-- Opening Marker --
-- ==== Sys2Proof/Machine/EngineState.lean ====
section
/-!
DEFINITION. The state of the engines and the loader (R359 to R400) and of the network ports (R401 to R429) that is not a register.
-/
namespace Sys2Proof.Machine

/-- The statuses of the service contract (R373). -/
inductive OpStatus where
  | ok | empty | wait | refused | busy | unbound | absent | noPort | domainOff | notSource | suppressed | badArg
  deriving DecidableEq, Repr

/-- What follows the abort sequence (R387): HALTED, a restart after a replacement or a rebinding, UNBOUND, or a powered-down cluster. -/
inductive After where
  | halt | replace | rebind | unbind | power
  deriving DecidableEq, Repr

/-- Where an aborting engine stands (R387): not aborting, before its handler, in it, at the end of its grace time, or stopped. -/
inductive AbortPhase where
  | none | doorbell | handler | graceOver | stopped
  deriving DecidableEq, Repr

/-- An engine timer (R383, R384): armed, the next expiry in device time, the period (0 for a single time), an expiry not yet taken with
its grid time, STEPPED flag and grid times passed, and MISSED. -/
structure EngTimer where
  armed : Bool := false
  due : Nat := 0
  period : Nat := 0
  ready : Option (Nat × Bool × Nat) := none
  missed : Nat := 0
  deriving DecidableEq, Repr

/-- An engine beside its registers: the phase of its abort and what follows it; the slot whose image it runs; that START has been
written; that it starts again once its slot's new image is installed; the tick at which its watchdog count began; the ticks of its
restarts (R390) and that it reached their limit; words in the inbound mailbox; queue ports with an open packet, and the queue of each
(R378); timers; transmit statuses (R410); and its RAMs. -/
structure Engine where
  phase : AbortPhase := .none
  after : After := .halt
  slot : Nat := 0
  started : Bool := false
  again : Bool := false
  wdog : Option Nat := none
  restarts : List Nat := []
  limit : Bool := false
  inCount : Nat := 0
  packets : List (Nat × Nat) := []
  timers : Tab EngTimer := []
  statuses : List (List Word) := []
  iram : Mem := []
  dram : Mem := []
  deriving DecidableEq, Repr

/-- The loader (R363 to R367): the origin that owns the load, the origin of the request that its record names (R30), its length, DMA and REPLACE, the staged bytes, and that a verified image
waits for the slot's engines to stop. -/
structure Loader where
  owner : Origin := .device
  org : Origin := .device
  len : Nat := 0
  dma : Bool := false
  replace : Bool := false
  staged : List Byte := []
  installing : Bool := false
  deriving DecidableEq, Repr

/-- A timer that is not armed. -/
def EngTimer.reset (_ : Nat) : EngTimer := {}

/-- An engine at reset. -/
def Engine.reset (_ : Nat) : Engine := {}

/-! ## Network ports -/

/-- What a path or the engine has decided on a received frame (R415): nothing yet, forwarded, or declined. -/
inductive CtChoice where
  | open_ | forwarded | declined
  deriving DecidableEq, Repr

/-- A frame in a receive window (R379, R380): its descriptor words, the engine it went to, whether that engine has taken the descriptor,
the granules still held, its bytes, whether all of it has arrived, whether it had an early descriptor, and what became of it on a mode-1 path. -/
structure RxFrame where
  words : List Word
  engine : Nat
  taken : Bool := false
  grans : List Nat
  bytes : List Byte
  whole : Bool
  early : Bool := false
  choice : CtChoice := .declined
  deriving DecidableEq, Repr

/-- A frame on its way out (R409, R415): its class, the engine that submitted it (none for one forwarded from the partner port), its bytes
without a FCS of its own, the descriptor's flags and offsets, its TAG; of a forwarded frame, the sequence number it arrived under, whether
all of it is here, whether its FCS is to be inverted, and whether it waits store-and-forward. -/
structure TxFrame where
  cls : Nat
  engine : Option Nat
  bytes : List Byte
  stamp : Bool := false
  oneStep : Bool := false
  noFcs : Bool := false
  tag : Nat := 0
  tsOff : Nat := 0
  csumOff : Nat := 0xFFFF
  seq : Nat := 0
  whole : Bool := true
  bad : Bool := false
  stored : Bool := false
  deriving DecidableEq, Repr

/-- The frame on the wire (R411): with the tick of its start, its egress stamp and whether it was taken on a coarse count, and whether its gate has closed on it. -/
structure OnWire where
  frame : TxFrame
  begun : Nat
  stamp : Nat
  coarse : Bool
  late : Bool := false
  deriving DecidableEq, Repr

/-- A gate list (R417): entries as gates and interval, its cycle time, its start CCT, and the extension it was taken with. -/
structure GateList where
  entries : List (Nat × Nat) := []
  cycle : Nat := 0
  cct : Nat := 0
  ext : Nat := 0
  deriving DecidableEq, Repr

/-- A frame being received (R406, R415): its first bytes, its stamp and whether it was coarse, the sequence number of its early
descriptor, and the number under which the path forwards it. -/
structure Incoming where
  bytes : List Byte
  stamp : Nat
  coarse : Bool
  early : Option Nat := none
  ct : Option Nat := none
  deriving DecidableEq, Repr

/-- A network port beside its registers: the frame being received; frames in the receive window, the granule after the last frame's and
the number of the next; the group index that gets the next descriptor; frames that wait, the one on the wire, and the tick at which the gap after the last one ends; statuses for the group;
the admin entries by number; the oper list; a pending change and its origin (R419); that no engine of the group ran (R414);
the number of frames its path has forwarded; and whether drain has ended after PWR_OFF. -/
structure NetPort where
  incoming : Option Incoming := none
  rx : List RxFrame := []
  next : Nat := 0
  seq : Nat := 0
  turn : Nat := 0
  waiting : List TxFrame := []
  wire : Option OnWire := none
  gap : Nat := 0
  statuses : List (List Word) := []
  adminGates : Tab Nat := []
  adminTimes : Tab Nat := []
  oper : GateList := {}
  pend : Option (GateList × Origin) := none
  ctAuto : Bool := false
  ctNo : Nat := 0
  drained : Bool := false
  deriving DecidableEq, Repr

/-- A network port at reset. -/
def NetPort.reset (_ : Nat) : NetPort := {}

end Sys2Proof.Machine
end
-- Closing Marker --
[TASK REQUIREMENTS] Scan the records above and show every line in which the word "device" occurs.

[ANSWER TO THE PROBLEM]
/-- An engine timer (R383, R384): armed, the next expiry in device time, the period (0 for a single time), an expiry not yet taken with
  owner : Origin := .device
  org : Origin := .device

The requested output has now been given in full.